What I will argue here is that a gentile will fit conveniently in the Jewish commonwealth. There has always been a place for them. The Torah never rules out a gentile, but rather punish a sinner. The most basic rules for everyone are the 7 Noachide laws.

Our Place (part1)

March 23, 2012

The place of the gentiles within Israel and its God, or the accommodation of the Christians with respect to the Jews.

For many years, lets say two millennia, the church fits in the place which was initially made by Israel at the time they rejected Jesus. For the treasures of Heaven came especially to the gentiles while the Jews commonly entered a stage of dispersion and curses, as said in the Torah, De.31. At that time, what churches stressed to be the beginning of the Christian Church, the apostle Peter said when the Spirit came down on Jew and Gentile alike, that this is the promise for you and your children (Israel) and for “all who are far away”, everyone whom the Lord our God calls him. (Acts 2:39) It looks like he is citing a verse from the Tenach, but that is not so. What he does do is summarizing for who the Torah was meant. For who the covenant relationship was meant. For who the promises were meant.

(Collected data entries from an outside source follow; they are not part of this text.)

/-- The faults MMA raises at issue (R125, R151, R152). -/
def mmaFlts (k : Wick) (w : DWord) : List Flt :=
  let len := fld w 36 12
  let st := k.rs (fld w 48 6)
  let sa := fld st 0 32
  let sb := fld st 32 32
  let aA := k.ra (fld w 12 4)
  let aB := k.ra (fld w 16 4)
  match fmtOf w 20, fmtOf w 24 with
  | some fa, some fb =>
    let n := len / 32
    let strideBad (f : Fmt) (s : Nat) : Bool :=
      s % 64 != 0 || ((f == .mx6e3m2 || f == .mx6e2m3) && s % 192 != 0)
    fltIf (!pairOk fa fb) .badfmt
      ++ sramFlts aA 64 (mmaExtent fa (tb w 54) len sa) ++ fltIf (strideBad fa sa) .misalign aA
      ++ sramFlts aB 64 (mmaExtent fb (!tb w 55) len sb) ++ fltIf (strideBad fb sb) .misalign aB
      ++ (if fa.isMX && fb.isMX then
            let cA := k.ra (fld w 28 4)
            let cB := k.ra (fld w 32 4)
            sramFlts cA (scaleAlign n) (63 * sa / blkBytes fa + n)
              ++ fltIf (sa / blkBytes fa % scaleAlign n != 0) .misalign cA
              ++ sramFlts cB (scaleAlign n) (63 * sb / blkBytes fb + n)
              ++ fltIf (sb / blkBytes fb % scaleAlign n != 0) .misalign cB
          else [])
  | _, _ => [⟨.badfmt, 0⟩]

/-- The advances of POST (R125). -/
def mmaPost (k : Wick) (w : DWord) : List Act :=
  if tb w 56 then
    let len := fld w 36 12
    let st := k.rs (fld w 48 6)
    match fmtOf w 20, fmtOf w 24 with
    | some fa, some fb =>
      let dA : Nat := if tb w 54 then len * fld st 0 32 else elemBytes fa len
      let dB : Nat := if tb w 55 then elemBytes fb len else len * fld st 32 32
      [.a (fld w 12 4) (addOff (k.ra (fld w 12 4)) dA), .a (fld w 16 4) (addOff (k.ra (fld w 16 4)) dB)]
        ++ (if fa.isMX && fb.isMX then
              [.a (fld w 28 4) (addOff (k.ra (fld w 28 4)) (len / 32 : Nat)),
               .a (fld w 32 4) (addOff (k.ra (fld w 32 4)) (len / 32 : Nat))]
            else [])
    | _, _ => []
  else []

/-! ### Hazards with queued operations (R148, R152) -/

/-- Tiles a queued operation reads or writes. -/
def MatOp.tiles (o : MatOp) : List Nat :=
  let td := fld o.word 8 3
  if opOf o.word = 0x09 then [td, td + 1, td + 2] else [td]

/-- The vector register a queued attention block reads (and, forward, writes). -/
def MatOp.vecs (o : MatOp) : List Nat := if opOf o.word = 0x01 then [] else [fld o.word 21 5]

/-- A tile is named by a queued operation. -/
def Wick.tileBusy (k : Wick) (t : Nat) : Bool := k.mq.any fun o => o.tiles.contains t
/-- A vector register is named by a queued attention block. -/
def Wick.vecBusy (k : Wick) (v : Nat) : Bool := k.mq.any fun o => o.vecs.contains v
/-- The matrix queue is full (R148). -/
def Wick.mqFull (k : Wick) : Bool := 2 ≤ k.mq.length

/-! ### The M slot -/

/-- MMA at issue (R150, R152). -/
def mMma (k : Wick) (w : DWord) : SlotR :=
  { flts := mmaFlts k w
    acts := .mat { word := w, pc := k.pc
                   adr := [k.ra (fld w 12 4), k.ra (fld w 16 4), k.ra (fld w 28 4), k.ra (fld w 32 4)]
                   sc := [k.rs (fld w 48 6)] } :: mmaPost k w
    stall := k.mqFull }

/-- TZERO (R153). -/
def mTzero (k : Wick) (w : DWord) : SlotR :=
  { acts := [.t (fld w 8 3) zeroTile], stall := k.tileBusy (fld w 8 3) }
/-- TCOPY (R153). -/
def mTcopy (k : Wick) (w : DWord) : SlotR :=
  { acts := [.t (fld w 8 3) (k.rt (fld w 11 3))], stall := k.tileBusy (fld w 8 3) || k.tileBusy (fld w 11 3) }
/-- TGET: rows 4 RG to 4 RG + 3 (R153). -/
def mTget (k : Wick) (w : DWord) : SlotR :=
  { acts := [.v (fld w 14 5) (mkVec fun i => lane (k.rt (fld w 11 3)) (256 * fld w 19 4 + i))]
    stall := k.tileBusy (fld w 11 3) || k.vecBusy (fld w 14 5) }
/-- TPUT (R153). -/
def mTput (k : Wick) (w : DWord) : SlotR :=
  let g := fld w 19 4
  let old := k.rt (fld w 8 3)
  let src := k.rv (fld w 14 5)
  { acts := [.t (fld w 8 3) ((List.range 4096).map fun i => if i / 256 = g then lane src (i % 256) else lane old i)]
    stall := k.tileBusy (fld w 8 3) || k.vecBusy (fld w 14 5) }

/-- The formats of attention blocks (R127). -/
def attnFmt (f : Option Fmt) : Bool :=
  match f with
  | some .bf16 | some .fp16 | some .e4m3 | some .e5m2 => true
  | _ => false

/-- The checks of an attention block at issue (R154); `n` address registers are read. The stride is sSC[31:0]: R154 has
sSC[63:32] zero and names no fault, and the model ignores those bits (DESIGN CHOICE, log 56). -/
def attnFlts (k : Wick) (w : DWord) (n : Nat) : List Flt :=
  let ab := fld w 11 4
  let sc := fld w 15 6
  let st := fld (k.rs sc) 0 32
  let kl := fld (k.rs (sc + 1)) 0 16
  let fq := fmtOf w 26
  let fv := fmtOf w 30
  let esz (f : Option Fmt) : Nat := match f with | some g => g.bits / 8 | none => 1
  let ext (rows : Nat) (f : Option Fmt) : Nat := (rows - 1) * st + 64 * esz f
  fltIf (!attnFmt fq || !attnFmt fv) .badfmt
    ++ sramFlts (k.ra ab) 64 (ext 64 fq) ++ sramFlts (k.ra (ab + 1)) 64 (ext kl fq)
    ++ sramFlts (k.ra (ab + 2)) 64 (ext kl fv)
    ++ (if n = 4 then sramFlts (k.ra (ab + 3)) 64 (ext 64 fv) else [])
    ++ fltIf (st % 64 != 0) .misalign (k.ra ab)
    ++ fltIf (kl == 0 || 64 < kl) .bounds (k.ra (ab + 1))

/-- The queue entry of an attention block: its four address and three scalar registers, read at issue. -/
def attnOp (k : Wick) (w : DWord) : MatOp :=
  let ab := fld w 11 4
  let sc := fld w 15 6
  { word := w, pc := k.pc, adr := [k.ra ab, k.ra (ab + 1), k.ra (ab + 2), k.ra (ab + 3)]
    sc := [k.rs sc, k.rs (sc + 1), k.rs (sc + 2)] }

/-- ATTN_BLK_FWD at issue (R154). -/
def mAttnFwd (k : Wick) (w : DWord) : SlotR :=
  { flts := attnFlts k w 3, acts := [.mat (attnOp k w)], stall := k.mqFull }
/-- ATTN_BLK_BWD at issue (R154). -/
def mAttnBwd (k : Wick) (w : DWord) : SlotR :=
  { flts := attnFlts k w 4, acts := [.mat (attnOp k w)], stall := k.mqFull }

/-- The M slot (R141). -/
def slotM (k : Wick) (w : DWord) : SlotR :=
  match opOf w with
  | 0x01 => mMma k w
  | 0x02 => mTzero k w
  | 0x03 => mTcopy k w
  | 0x04 => mTget k w
  | 0x05 => mTput k w
  | 0x08 => mAttnFwd k w
  | 0x09 => mAttnBwd k w
  | _ => {}

/-! ### Attention blocks (R155 to R157) -/

/-- The operands of an attention block as read when it executes. -/
structure AttnIn where
  fq : Fmt
  fv : Fmt
  kl : Nat
  off : Int
  scale : Word
  mask : Nat
  q : Nat → Nat → Nat
  key : Nat → Nat → Nat
  v : Nat → Nat → Nat
  dout : Nat → Nat → Nat

/-- Read the operands of a queued attention block. -/
def attnIn (rd : Rd) (op : MatOp) : AttnIn :=
  let w := op.word
  let fq := (fmtOf w 26).getD .bf16
  let fv := (fmtOf w 30).getD .bf16
  let st := fld (op.sc.getD 0 0) 0 32
  let s1 := op.sc.getD 1 0
  { fq := fq, fv := fv, kl := fld s1 0 16, off := sx 16 (fld s1 16 16)
    scale := (op.sc.getD 2 0).extractLsb' 0 32, mask := fld w 34 2
    q := fun i h => rdElem rd (op.adr.getD 0 0) (i * st) fq h
    key := fun j h => rdElem rd (op.adr.getD 1 0) (j * st) fq h
    v := fun j h => rdElem rd (op.adr.getD 2 0) (j * st) fv h
    dout := fun i h => rdElem rd (op.adr.getD 3 0) (i * st) fv h }

/-- A score (R155). -/
def score (x : AttnIn) (i j : Nat) : Word :=
  if x.kl ≤ j then ninf32
  else if x.mask = 1 ∧ x.off + (i : Int) - (j : Int) < 0 then ninf32
  else fmul .rne x.scale (dotAcc x.fq x.fq 64 (x.q i) (x.key j) 0)

/-- One row of ATTN_BLK_FWD: new running maximum, new log-sum-exp, and the output row; none where the row has
contributed nothing (R69, R156). -/
def attnFwdRow (x : AttnIn) (mOld lOld : Word) (o : Nat → Word) (i : Nat) : Option (Word × Word × List Word) :=
  let sc := (List.range 64).map (score x i)
  let mNew := fmax mOld (pairTree fmax 6 sc)
  if mNew = ninf32 then none
  else
    let ex := fun j => vexp2 (fsub .rne (sc.getD j ninf32) mNew)
    let sum := fadd .rne (vexp2 (fsub .rne lOld mNew))
      (pairTree (fadd .rne) 6 ((List.range 64).map fun j => if j < x.kl then ex j else 0))
    let lNew := fadd .rne mNew (vlog2 sum)
    let a := vexp2 (fsub .rne lOld lNew)
    let p := (List.range 64).map fun j => x.fv.narrow .rne (vexp2 (fsub .rne (sc.getD j ninf32) lNew))
    let row := (List.range 64).map fun c =>
      ffma .rne a (o c) (dotAcc x.fv x.fv x.kl (fun j => p.getD j 0) (fun j => x.v j c) 0)
    some (mNew, lNew, row)

/-- ATTN_BLK_FWD: the output tile and the state vector after the block (R156). -/
def attnFwd (rd : Rd) (op : MatOp) (tile vs : List Word) : List Word × List Word :=
  let x := attnIn rd op
  let rows := (List.range 64).map fun i =>
    attnFwdRow x (lane vs i) (lane vs (64 + i)) (fun c => lane tile (64 * i + c)) i
  (mkTile fun r c => match rows.getD r none with
      | some (_, _, row) => lane row c
      | none => lane tile (64 * r + c),
   mkVec fun i =>
      if i < 64 then (match rows.getD i none with | some (m, _, _) => m | none => lane vs i)
      else if i < 128 then (match rows.getD (i - 64) none with | some (_, l, _) => l | none => lane vs i)
      else lane vs i)

/-- The constant LN2 of R157. -/
def ln2_32 : Word := 0x3F317218#32

/-- A sum along an index of length 64 added to `acc` in the chunk order of format `f`; products where `live` is false
are +0.0 (R69: a row with log-sum-exp −∞ contributes +0). -/
def bwdAcc (f : Fmt) (live : Nat → Bool) (a b : Nat → Nat) (acc : Word) : Word :=
  let ch := chunkOf f
  accChunks ch (chunkLv f) (fun k => if live k then prod32 f f (a k) (b k) else 0) (64 / ch) 0 acc

/-- ATTN_BLK_BWD: dQ, dK and dV after the block (R157). -/
def attnBwd (rd : Rd) (op : MatOp) (tq tk tv vs : List Word) : List Word × List Word × List Word :=
  let x := attnIn rd op
  let c2 := fmul .rne x.scale ln2_32
  let dead (i : Nat) : Bool := lane vs (64 + i) == ninf32
  let p (i j : Nat) : Word := if dead i then 0 else vexp2 (fsub .rne (score x i j) (lane vs (64 + i)))
  let dp (i j : Nat) : Word := dotAcc x.fv x.fv 64 (x.dout i) (x.v j) 0
  let ps := (List.range 4096).map fun n => if n % 64 < x.kl then p (n / 64) (n % 64) else 0
  let ds := (List.range 4096).map fun n =>
    if n % 64 < x.kl ∧ ¬ dead (n / 64) then
      fmul .rne (lane ps n) (fsub .rne (dp (n / 64) (n % 64)) (lane vs (128 + n / 64)))
    else 0
  let pv := ps.map fun y => x.fv.narrow .rne y
  let dq := ds.map fun y => x.fq.narrow .rne (fmul .rne c2 y)
  let code (l : List Nat) (i j : Nat) : Nat := l.getD (64 * i + j) 0
  (mkTile fun i h =>
      bwdAcc x.fq (fun j => decide (j < x.kl) && !dead i) (fun j => code dq i j) (fun j => x.key j h)
        (lane tq (64 * i + h)),
   mkTile fun j h =>
      if j < x.kl then bwdAcc x.fq (fun i => !dead i) (fun i => code dq i j) (fun i => x.q i h) (lane tk (64 * j + h))
      else lane tk (64 * j + h),
   mkTile fun j h =>
      if j < x.kl then
        bwdAcc x.fv (fun i => !dead i) (fun i => code pv i j) (fun i => x.dout i h) (lane tv (64 * j + h))
      else lane tv (64 * j + h))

His saying was commonly known and understood by Jews at that time. And even now it’s easy to understand for a Torah learned Jew, what Peter meant by this. He said the Torah (and its promises) was first and only for the Jews (you and your children) but it was also for those “who are far away”, who joined Israel with prayer and worship. Obviously the gentiles are meant here. And more specifically, those who joined not only the people of Israel as their fellowship, but also the God of Israel with true love, as many as “the Lord our God calls”.

What was commonly known was the relationship between gentile and Jew, but what was totally new was the direct attachment to Israel and God by the gift of God of renewal and rebirth. The very baptism of the spirit was never seen before, not among the Jews but certainly not among the gentiles. This signifies a brand new era of Messianic proportions. But there were still difficulties to overcome where the Jews, I mean the apostles, meet the (not knowledgeable) gentiles. The struggles the apostles faces whether a gentile must be fully converted or not, are clearly presented in the book of Acts and the letter of Paul to the Galatians. How could one be holy and gentile at one time?

It’s all about the calling of the gentiles by way of rebirth through the gift of the Holy Spirit. They enter the special covenantal relationship of grace, the same as the true Israel, but remain gentile. In the Torah they are called a Ger. Here the distinction line is the real calling and rebirth.